Problem requirements
Give again, unchanged, the line that contains "exec (.tlkup i)" together with every line that follows it until the entries end.

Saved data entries
-- ==== Sys2Proof/Certificates/Slice0/Obligations.lean ====
section
/-! DEFINITION. The statements for the provers. Rule numbers are the spec's. Free values (RESULT after `Issue`, engine
registers after `DONE`, a read of RESULT outside `DONE`) appear under an existential: no statement rests on one. -/

open Sys2Proof Sys2Proof.Machine

/-- Decoding the word of any command, with any operand, gives the command back (R61 to R63). -/
def Obligations.DecodeOfEncodedCommand : Prop := ∀ i : Instr, decodeWord (encode i) = .ok i

/-- A word that decodes to a command is that command's word: each command has one word per operand (R63). -/
def Obligations.EncodeOfDecodedWord : Prop := ∀ (w : U16) (i : Instr), decodeWord w = .ok i → encode i = w

/-- `legal(w)` of R64, clause by clause on the bits of the word: a word decodes exactly when it is legal. -/
def Obligations.DecodesExactlyLegalWords : Prop :=
  ∀ w : U16,
    (∃ i, decodeWord w = .ok i) ↔
      w.extractLsb' 5 3 = 0 ∧
        ((w.extractLsb' 0 2 ≠ 3 ∧ w.extractLsb' 2 2 ≠ 0 ∧ w.extractLsb' 8 8 = 0) ∨
          (w.extractLsb' 0 2 = 3 ∧ w.extractLsb' 2 2 = 0 ∧ w.extractLsb' 4 1 = 0))

/-- The masks of R63: a hash command matches `(w & 0xFFEF) = word_present`, `TLKUP` matches `(w & 0x00FF) = 0x0003`. -/
def Obligations.MaskedWordSelectsCommand : Prop :=
  ∀ w : U16,
    ((∃ i, decodeWord w = .ok (.tlkup i)) ↔ w &&& 0x00FF = 0x0003) ∧
      ((∃ p, decodeWord w = .ok (.ck16 p)) ↔ w &&& 0xFFEF = 0x0004) ∧
      ((∃ p, decodeWord w = .ok (.ck32 p)) ↔ w &&& 0xFFEF = 0x0008) ∧
      ((∃ p, decodeWord w = .ok (.ck64 p)) ↔ w &&& 0xFFEF = 0x000C) ∧
      ((∃ p, decodeWord w = .ok (.jk16 p)) ↔ w &&& 0xFFEF = 0x0005) ∧
      ((∃ p, decodeWord w = .ok (.jk32 p)) ↔ w &&& 0xFFEF = 0x0009) ∧
      ((∃ p, decodeWord w = .ok (.jk64 p)) ↔ w &&& 0xFFEF = 0x000D) ∧
      ((∃ p, decodeWord w = .ok (.fn16 p)) ↔ w &&& 0xFFEF = 0x0006) ∧
      ((∃ p, decodeWord w = .ok (.fn32 p)) ↔ w &&& 0xFFEF = 0x000A) ∧
      ((∃ p, decodeWord w = .ok (.fn64 p)) ↔ w &&& 0xFFEF = 0x000E)

/-- Words of the opcode map (R63), written out, decode to the commands they stand for. -/
def Obligations.OpcodeMapWordsDecode : Prop :=
  decodeWord 0x6103 = .ok (.tlkup 0x61) ∧ decodeWord 0x0004 = .ok (.ck16 .present) ∧
    decodeWord 0x0018 = .ok (.ck32 .absent) ∧ decodeWord 0x000D = .ok (.jk64 .present) ∧
    decodeWord 0x0015 = .ok (.jk16 .absent) ∧ decodeWord 0x000A = .ok (.fn32 .present) ∧
    decodeWord 0x001E = .ok (.fn64 .absent)

/-- When the next turn is the host's write of a word that decodes to `i`, the step is `exec i`, the turn having left
the agenda; and the word placed by `withFetchWord` is what the very next step runs (R32; logs 11, 20). -/
def Obligations.StepRunsWrittenCommand : Prop :=
  (∀ (s : State) (w : U16) (i : Instr) (rest : List Turn), s.agenda = .host (.writeCmd w) :: rest →
      decodeWord w = .ok i → step s = exec i { s with agenda := rest }) ∧
    ∀ (s : State) (nbits w : Nat) (i : Instr), decodeTableWord nbits w = some i →
      step (s.withFetchWord nbits w) = exec i s

/-- With nothing on the agenda the block moves, and outside `BUSY` no block step is enabled: nothing changes (R31). That
the block moves then, and that an idle step changes nothing, are the model's choices (logs 11, 12). -/
def Obligations.EmptyAgendaGivesBlockTurn : Prop :=
  ∀ s : State,
    (s.agenda = [] → step s = blockTurn s) ∧
      (∀ rest, s.agenda = .block :: rest → step s = blockTurn { s with agenda := rest }) ∧
      (s.phase ≠ .busy → blockTurn s = .next s)

/-- `TLKUP i` in `IDLE` or `DONE` leaves `T[i]`, zero-extended, in `RESULT` and is `DONE`; nothing else but `CMD`
changes (R82). -/
def Obligations.TlkupCompletes : Prop :=
  ∀ (s : State) (i : U8), Ready s →
    exec (.tlkup i) s =
      .next { s with cmd := i.setWidth 16 <<< 8 ||| 0x0003, result := (Config.tRom i).setWidth 64, phase := .done }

Result of the exercise
    exec (.tlkup i) s =
      .next { s with cmd := i.setWidth 16 <<< 8 ||| 0x0003, result := (Config.tRom i).setWidth 64, phase := .done }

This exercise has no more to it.